*What you need to do*.
Each of the lines below must be restated exactly.
------ Dataset entries
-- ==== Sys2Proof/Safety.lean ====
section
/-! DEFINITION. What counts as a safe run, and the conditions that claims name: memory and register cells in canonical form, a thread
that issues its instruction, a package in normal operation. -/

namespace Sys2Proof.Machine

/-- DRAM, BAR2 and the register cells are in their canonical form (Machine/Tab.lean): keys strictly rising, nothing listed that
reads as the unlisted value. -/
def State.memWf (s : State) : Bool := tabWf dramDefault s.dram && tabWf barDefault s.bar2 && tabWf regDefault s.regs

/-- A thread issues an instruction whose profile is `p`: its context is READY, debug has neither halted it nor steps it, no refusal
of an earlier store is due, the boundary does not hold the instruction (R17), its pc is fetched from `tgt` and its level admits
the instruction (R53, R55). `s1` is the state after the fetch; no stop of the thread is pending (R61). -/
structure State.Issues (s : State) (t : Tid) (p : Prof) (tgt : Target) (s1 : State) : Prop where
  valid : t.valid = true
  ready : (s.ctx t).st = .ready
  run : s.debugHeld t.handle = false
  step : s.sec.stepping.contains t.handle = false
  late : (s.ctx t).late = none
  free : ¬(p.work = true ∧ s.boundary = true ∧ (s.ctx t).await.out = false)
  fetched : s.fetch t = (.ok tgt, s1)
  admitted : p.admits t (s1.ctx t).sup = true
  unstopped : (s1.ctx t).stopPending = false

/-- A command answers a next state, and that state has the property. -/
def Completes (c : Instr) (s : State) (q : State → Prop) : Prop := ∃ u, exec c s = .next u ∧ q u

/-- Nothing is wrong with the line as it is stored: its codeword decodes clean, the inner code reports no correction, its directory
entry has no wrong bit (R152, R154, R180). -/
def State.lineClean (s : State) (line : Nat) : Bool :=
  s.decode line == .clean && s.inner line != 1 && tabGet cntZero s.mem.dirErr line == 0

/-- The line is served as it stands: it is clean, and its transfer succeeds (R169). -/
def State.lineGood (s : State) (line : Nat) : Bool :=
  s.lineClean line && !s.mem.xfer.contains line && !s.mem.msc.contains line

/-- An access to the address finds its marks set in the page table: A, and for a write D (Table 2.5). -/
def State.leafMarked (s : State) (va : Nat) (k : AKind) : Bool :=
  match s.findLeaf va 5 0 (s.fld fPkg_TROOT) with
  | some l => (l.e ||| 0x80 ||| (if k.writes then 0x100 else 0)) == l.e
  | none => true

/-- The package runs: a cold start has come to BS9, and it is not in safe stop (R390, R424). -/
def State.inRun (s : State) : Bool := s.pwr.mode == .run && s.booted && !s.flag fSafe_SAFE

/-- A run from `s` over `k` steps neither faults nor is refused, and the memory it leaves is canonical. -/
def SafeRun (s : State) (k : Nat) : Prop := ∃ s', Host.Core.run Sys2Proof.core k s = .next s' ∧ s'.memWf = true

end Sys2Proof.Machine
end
------------
*Your solution*.
-- ==== Sys2Proof/Safety.lean ====
section
/-! DEFINITION. What counts as a safe run, and the conditions that claims name: memory and register cells in canonical form, a thread
that issues its instruction, a package in normal operation. -/

namespace Sys2Proof.Machine

/-- DRAM, BAR2 and the register cells are in their canonical form (Machine/Tab.lean): keys strictly rising, nothing listed that
reads as the unlisted value. -/
def State.memWf (s : State) : Bool := tabWf dramDefault s.dram && tabWf barDefault s.bar2 && tabWf regDefault s.regs

/-- A thread issues an instruction whose profile is `p`: its context is READY, debug has neither halted it nor steps it, no refusal
of an earlier store is due, the boundary does not hold the instruction (R17), its pc is fetched from `tgt` and its level admits
the instruction (R53, R55). `s1` is the state after the fetch; no stop of the thread is pending (R61). -/
structure State.Issues (s : State) (t : Tid) (p : Prof) (tgt : Target) (s1 : State) : Prop where
  valid : t.valid = true
  ready : (s.ctx t).st = .ready
  run : s.debugHeld t.handle = false
  step : s.sec.stepping.contains t.handle = false
  late : (s.ctx t).late = none
  free : ¬(p.work = true ∧ s.boundary = true ∧ (s.ctx t).await.out = false)
  fetched : s.fetch t = (.ok tgt, s1)
  admitted : p.admits t (s1.ctx t).sup = true
  unstopped : (s1.ctx t).stopPending = false

/-- A command answers a next state, and that state has the property. -/
def Completes (c : Instr) (s : State) (q : State → Prop) : Prop := ∃ u, exec c s = .next u ∧ q u

/-- Nothing is wrong with the line as it is stored: its codeword decodes clean, the inner code reports no correction, its directory
entry has no wrong bit (R152, R154, R180). -/
def State.lineClean (s : State) (line : Nat) : Bool :=
  s.decode line == .clean && s.inner line != 1 && tabGet cntZero s.mem.dirErr line == 0

/-- The line is served as it stands: it is clean, and its transfer succeeds (R169). -/
def State.lineGood (s : State) (line : Nat) : Bool :=
  s.lineClean line && !s.mem.xfer.contains line && !s.mem.msc.contains line

/-- An access to the address finds its marks set in the page table: A, and for a write D (Table 2.5). -/
def State.leafMarked (s : State) (va : Nat) (k : AKind) : Bool :=
  match s.findLeaf va 5 0 (s.fld fPkg_TROOT) with
  | some l => (l.e ||| 0x80 ||| (if k.writes then 0x100 else 0)) == l.e
  | none => true

/-- The package runs: a cold start has come to BS9, and it is not in safe stop (R390, R424). -/
def State.inRun (s : State) : Bool := s.pwr.mode == .run && s.booted && !s.flag fSafe_SAFE

/-- A run from `s` over `k` steps neither faults nor is refused, and the memory it leaves is canonical. -/
def SafeRun (s : State) (k : Nat) : Prop := ∃ s', Host.Core.run Sys2Proof.core k s = .next s' ∧ s'.memWf = true

end Sys2Proof.Machine
end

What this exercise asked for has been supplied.